#### DATASET EXTRACT:
========================

/-- PEER_REQUEST: performed at its home under a grant of the page; where other devices hold it, the home first revokes. -/
def execPeerRequest (station : BitVec 10) (pa : Nat) (req : PeerReq) (s : State) : Out :=
  .next (
    let page := pa / 8192
    let line := pa / 64 * 64
    let key := (Config.peerKey page).toNat
    let wr : Bool := match req with | .read => false | _ => true
    if !(isNear pa || isFar pa) || s.poisoned.contains page || s.homeOff (s.homeDie pa) then s
    else match grantFor (Sparse.find? s.grants page) station wr with
      | none => s.callBack page
      | some g =>
        let s := { s.yieldPage page g.excl with grants := Sparse.put s.grants page g }
        match req with
        | .read => { s with peerReply := s.physRead key line 64 }
        | .write d => (s.physWrite key line (bytesLE 64 d.toNat)).unpublish .other line
        | .atomic aop u wide x y =>
          let n := if wide then 8 else 4
          let a := pa / n * n
          let old := s.physRead key a n
          let new := aopStep aop.val u n (natLE old) (x, y)
          { (s.physWrite key a (bytesLE n new)).unpublish .other a with peerReply := old })

/-- SIGADD: added to the signal that the entry names, when the entry is valid and names the sender; else dropped. -/
def execSigadd (station : BitVec 10) (n : Fin 256) (x : BitVec 32) (s : State) : Out :=
  .next (
    let r := s.reg (rPeerSig n)
    let f := getFld r 23 16
    if getFld r 63 63 = 0 ∨ getFld r 9 0 ≠ station.toNat ∨ s.sigCount f ≤ getFld r 35 24 then s
    else s.sigOp (Fin.ofNat 4 (getFld r 37 36)) (s.sigBase f + getFld r 35 24) true x)

/-! ### Keys (R320) -/

/-- A write of MEM_KEYRET: GO starts the retirement, from when every new request under the key raises PERM; it is ignored for key 0 and
while BUSY. -/
def execKeyRetire (d : Fin 4) (x : BitVec 64) (s : State) : Out :=
  .next (
    let k := getFld x 11 0
    let s := if getFld x 14 14 = 1 then s.setRegF (rKeyRet d) 14 14 0 else s
    let s := s.setRegF (rKeyRet d) 11 0 k
    if getFld x 12 12 = 0 ∨ k = 0 ∨ (s.die d).keyRet.isSome then s
    else
      let s := (s.setRegF (rKeyRet d) 13 13 1).updDie d fun y => { y with keyRet := some k }
      { s with retired := if s.retired.contains k then s.retired else s.retired ++ [k] })
/-- A staged write under a key. -/
def Acc.underKey (k : Nat) (a : Acc) : Bool := match a.loc with | .glob _ _ key _ _ _ => key == k | _ => false
/-- A line bears a key. -/
def hasKey (k l : Nat) : Bool := l / 2 ^ 40 == k
/-- KEY_RETIRE_DONE: writes under the key that have cleared are performed, those that have not are discarded and their commands start
again; every line of the key leaves every cache, its directory entries are dropped, and requests for it that are under way lapse; the key is
erased, so that its lines read as unrelated data. A store that a wale issued before GO is performed when it is released (log entry 104). -/
def execKeyRetireDone (d : Fin 4) (s : State) : Out :=
  .next (match (s.die d).keyRet with
    | none => s
    | some k =>
      let mine (e : Nat × Cmd) : Bool := e.2.staged.writes.any (Acc.underKey k)
      let s := (s.cmds.filter fun e => e.2.stage == .sourced && mine e).foldl (fun (s : State) e => s.landWrites e.1 e.2) s
      let s := s.redoAll ((s.cmds.filter fun e => e.2.stage.held && mine e).map (·.1))
      let s := ((s.setRegF (rKeyRet d) 13 13 0).setRegF (rKeyRet d) 14 14 1).updDie d fun y => { y with keyRet := none }
      { s with
        icache := s.icache.filter fun e => e.2.key != k
        lines := s.lines.map fun e => if e.2.key = k then (e.1, { e.2 with key := 4096 + k }) else e
        dies := vmap (fun (x : Die) => { x with
          l1 := x.l1.filter fun e => !l1At (fun _ l => hasKey k l) e
          l2 := x.l2.filter fun e => !hasKey k e.1
          dir := x.dir.filter fun e => !hasKey k e.1
          notes := x.notes.filter fun n => !hasKey k n.line
          asks := x.asks.filter fun n => !hasKey k n.line
          hot := x.hot.filter fun h => !hasKey k h.line }) s.dies })

/-! ### Translation invalidation (R325) -/

/-- A write of MEM_TLBINV_CTL: GO is ignored while BUSY and for a FUNC above 128; the invalidation is of the VA that stands then. -/
def execTlbInvalidate (d : Fin 4) (x : BitVec 64) (s : State) : Out :=
  .next (
    if s.recovering then s else
    let s := if getFld x 12 12 = 1 then s.setRegF (rTlbCtl d) 12 12 0 else s
    let s := s.setRegF (rTlbCtl d) 9 0 (getFld x 9 0)
    if getFld x 10 10 = 0 ∨ 128 < getFld x 7 0 ∨ (s.die d).tlbInv.isSome then s
    else (s.setRegF (rTlbCtl d) 11 11 1).updDie d fun y => { y with
      tlbInv := some (getFld x 7 0, getFld x 9 8, s.regF (rTlbVa d) 52 0) })
/-- An address of the function lies in the range of an invalidation. -/
def inInv (size va a : Nat) : Bool := size == 3 || a / 2 ^ (13 + 10 * size) == va / 2 ^ (13 + 10 * size)
/-- An effect translated under a dropped entry. -/
def inRange (f size va : Nat) (l : Loc) : Bool :=
  match l with
  | .glob _ a _ g _ _ => g == f && inInv size va a
  | _ => false
/-- An effect was translated under the entry's page. -/
def TlbE.holds (e : TlbE) (l : Loc) : Bool := match l with
  | .glob _ a _ g _ _ => e.func == g && e.page == a / 2 ^ e.size
  | _ => false
/-- A TLB entry that an invalidation drops: its page and the range share an address. -/
def TlbE.dropped (e : TlbE) (f size va : Nat) : Bool :=
  e.func == f && (inInv size va (e.page * 2 ^ e.size) || e.page == va / 2 ^ e.size)
/-- A poisoned page is unmapped when the tables of no function map it and no TLB holds an entry that does (R315; log entry 97). -/
def State.unmapped (s : State) (left : List TlbE) (page : Nat) : Bool :=
  !(List.range 129).any (fun f => (s.leafFor f (leafMaps page)).isSome) && !left.any fun e => leafMaps page e.pte e.size
/-- TLB_INVALIDATE_DONE: when every effect translated under a dropped entry, whatever its page's size, has been performed or
discarded. -/
def execTlbInvalidateDone (d : Fin 4) (s : State) : Out :=
  .next (match (s.die d).tlbInv with
    | none => s
    | some (f, size, va) =>
      let all := (List.finRange 4).flatMap fun e => (s.die e).tlb
      let gone := all.filter fun e => e.dropped f size va
      let left := all.filter fun e => !e.dropped f size va
      let hit (l : Loc) : Bool := inRange f size va l || gone.any fun e => e.holds l
      let held := s.wales.any (fun e => e.2.heldAll.any fun h => h.locs.any hit)
        || s.owed.any fun o => match o with | .held _ _ _ _ _ _ h => h.locs.any hit | .fe _ _ => false
      let staged := s.cmds.any fun e => e.2.staged.writes.any fun a => hit a.loc
      if held ∨ staged then s
      else
        let s : State := { s with
          dies := vmap (fun (x : Die) => { x with tlb := x.tlb.filter fun e => !e.dropped f size va }) s.dies
          poisoned := s.poisoned.filter fun p => !s.unmapped left p }
        ((s.setRegF (rTlbCtl d) 11 11 0).setRegF (rTlbCtl d) 12 12 1).updDie d fun y => { y with tlbInv := none })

========================

#### PROBLEM DESCRIPTION:
Each line of the material should be repeated exactly as it reads.

#### RESPONSE AREA:
/-- PEER_REQUEST: performed at its home under a grant of the page; where other devices hold it, the home first revokes. -/
def execPeerRequest (station : BitVec 10) (pa : Nat) (req : PeerReq) (s : State) : Out :=
  .next (
    let page := pa / 8192
    let line := pa / 64 * 64
    let key := (Config.peerKey page).toNat
    let wr : Bool := match req with | .read => false | _ => true
    if !(isNear pa || isFar pa) || s.poisoned.contains page || s.homeOff (s.homeDie pa) then s
    else match grantFor (Sparse.find? s.grants page) station wr with
      | none => s.callBack page
      | some g =>
        let s := { s.yieldPage page g.excl with grants := Sparse.put s.grants page g }
        match req with
        | .read => { s with peerReply := s.physRead key line 64 }
        | .write d => (s.physWrite key line (bytesLE 64 d.toNat)).unpublish .other line
        | .atomic aop u wide x y =>
          let n := if wide then 8 else 4
          let a := pa / n * n
          let old := s.physRead key a n
          let new := aopStep aop.val u n (natLE old) (x, y)
          { (s.physWrite key a (bytesLE n new)).unpublish .other a with peerReply := old })

/-- SIGADD: added to the signal that the entry names, when the entry is valid and names the sender; else dropped. -/
def execSigadd (station : BitVec 10) (n : Fin 256) (x : BitVec 32) (s : State) : Out :=
  .next (
    let r := s.reg (rPeerSig n)
    let f := getFld r 23 16
    if getFld r 63 63 = 0 ∨ getFld r 9 0 ≠ station.toNat ∨ s.sigCount f ≤ getFld r 35 24 then s
    else s.sigOp (Fin.ofNat 4 (getFld r 37 36)) (s.sigBase f + getFld r 35 24) true x)

/-! ### Keys (R320) -/

/-- A write of MEM_KEYRET: GO starts the retirement, from when every new request under the key raises PERM; it is ignored for key 0 and
while BUSY. -/
def execKeyRetire (d : Fin 4) (x : BitVec 64) (s : State) : Out :=
  .next (
    let k := getFld x 11 0
    let s := if getFld x 14 14 = 1 then s.setRegF (rKeyRet d) 14 14 0 else s
    let s := s.setRegF (rKeyRet d) 11 0 k
    if getFld x 12 12 = 0 ∨ k = 0 ∨ (s.die d).keyRet.isSome then s
    else
      let s := (s.setRegF (rKeyRet d) 13 13 1).updDie d fun y => { y with keyRet := some k }
      { s with retired := if s.retired.contains k then s.retired else s.retired ++ [k] })
/-- A staged write under a key. -/
def Acc.underKey (k : Nat) (a : Acc) : Bool := match a.loc with | .glob _ _ key _ _ _ => key == k | _ => false
/-- A line bears a key. -/
def hasKey (k l : Nat) : Bool := l / 2 ^ 40 == k
/-- KEY_RETIRE_DONE: writes under the key that have cleared are performed, those that have not are discarded and their commands start
again; every line of the key leaves every cache, its directory entries are dropped, and requests for it that are under way lapse; the key is
erased, so that its lines read as unrelated data. A store that a wale issued before GO is performed when it is released (log entry 104). -/
def execKeyRetireDone (d : Fin 4) (s : State) : Out :=
  .next (match (s.die d).keyRet with
    | none => s
    | some k =>
      let mine (e : Nat × Cmd) : Bool := e.2.staged.writes.any (Acc.underKey k)
      let s := (s.cmds.filter fun e => e.2.stage == .sourced && mine e).foldl (fun (s : State) e => s.landWrites e.1 e.2) s
      let s := s.redoAll ((s.cmds.filter fun e => e.2.stage.held && mine e).map (·.1))
      let s := ((s.setRegF (rKeyRet d) 13 13 0).setRegF (rKeyRet d) 14 14 1).updDie d fun y => { y with keyRet := none }
      { s with
        icache := s.icache.filter fun e => e.2.key != k
        lines := s.lines.map fun e => if e.2.key = k then (e.1, { e.2 with key := 4096 + k }) else e
        dies := vmap (fun (x : Die) => { x with
          l1 := x.l1.filter fun e => !l1At (fun _ l => hasKey k l) e
          l2 := x.l2.filter fun e => !hasKey k e.1
          dir := x.dir.filter fun e => !hasKey k e.1
          notes := x.notes.filter fun n => !hasKey k n.line
          asks := x.asks.filter fun n => !hasKey k n.line
          hot := x.hot.filter fun h => !hasKey k h.line }) s.dies })

/-! ### Translation invalidation (R325) -/

/-- A write of MEM_TLBINV_CTL: GO is ignored while BUSY and for a FUNC above 128; the invalidation is of the VA that stands then. -/
def execTlbInvalidate (d : Fin 4) (x : BitVec 64) (s : State) : Out :=
  .next (
    if s.recovering then s else
    let s := if getFld x 12 12 = 1 then s.setRegF (rTlbCtl d) 12 12 0 else s
    let s := s.setRegF (rTlbCtl d) 9 0 (getFld x 9 0)
    if getFld x 10 10 = 0 ∨ 128 < getFld x 7 0 ∨ (s.die d).tlbInv.isSome then s
    else (s.setRegF (rTlbCtl d) 11 11 1).updDie d fun y => { y with
      tlbInv := some (getFld x 7 0, getFld x 9 8, s.regF (rTlbVa d) 52 0) })
/-- An address of the function lies in the range of an invalidation. -/
def inInv (size va a : Nat) : Bool := size == 3 || a / 2 ^ (13 + 10 * size) == va / 2 ^ (13 + 10 * size)
/-- An effect translated under a dropped entry. -/
def inRange (f size va : Nat) (l : Loc) : Bool :=
  match l with
  | .glob _ a _ g _ _ => g == f && inInv size va a
  | _ => false
/-- An effect was translated under the entry's page. -/
def TlbE.holds (e : TlbE) (l : Loc) : Bool := match l with
  | .glob _ a _ g _ _ => e.func == g && e.page == a / 2 ^ e.size
  | _ => false
/-- A TLB entry that an invalidation drops: its page and the range share an address. -/
def TlbE.dropped (e : TlbE) (f size va : Nat) : Bool :=
  e.func == f && (inInv size va (e.page * 2 ^ e.size) || e.page == va / 2 ^ e.size)
/-- A poisoned page is unmapped when the tables of no function map it and no TLB holds an entry that does (R315; log entry 97). -/
def State.unmapped (s : State) (left : List TlbE) (page : Nat) : Bool :=
  !(List.range 129).any (fun f => (s.leafFor f (leafMaps page)).isSome) && !left.any fun e => leafMaps page e.pte e.size
/-- TLB_INVALIDATE_DONE: when every effect translated under a dropped entry, whatever its page's size, has been performed or
discarded. -/
def execTlbInvalidateDone (d : Fin 4) (s : State) : Out :=
  .next (match (s.die d).tlbInv with
    | none => s
    | some (f, size, va) =>
      let all := (List.finRange 4).flatMap fun e => (s.die e).tlb
      let gone := all.filter fun e => e.dropped f size va
      let left := all.filter fun e => !e.dropped f size va
      let hit (l : Loc) : Bool := inRange f size va l || gone.any fun e => e.holds l
      let held := s.wales.any (fun e => e.2.heldAll.any fun h => h.locs.any hit)
        || s.owed.any fun o => match o with | .held _ _ _ _ _ _ h => h.locs.any hit | .fe _ _ => false
      let staged := s.cmds.any fun e => e.2.staged.writes.any fun a => hit a.loc
      if held ∨ staged then s
      else
        let s : State := { s with
          dies := vmap (fun (x : Die) => { x with tlb := x.tlb.filter fun e => !e.dropped f size va }) s.dies
          poisoned := s.poisoned.filter fun p => !s.unmapped left p }
        ((s.setRegF (rTlbCtl d) 11 11 0).setRegF (rTlbCtl d) 12 12 1).updDie d fun y => { y with tlbInv := none })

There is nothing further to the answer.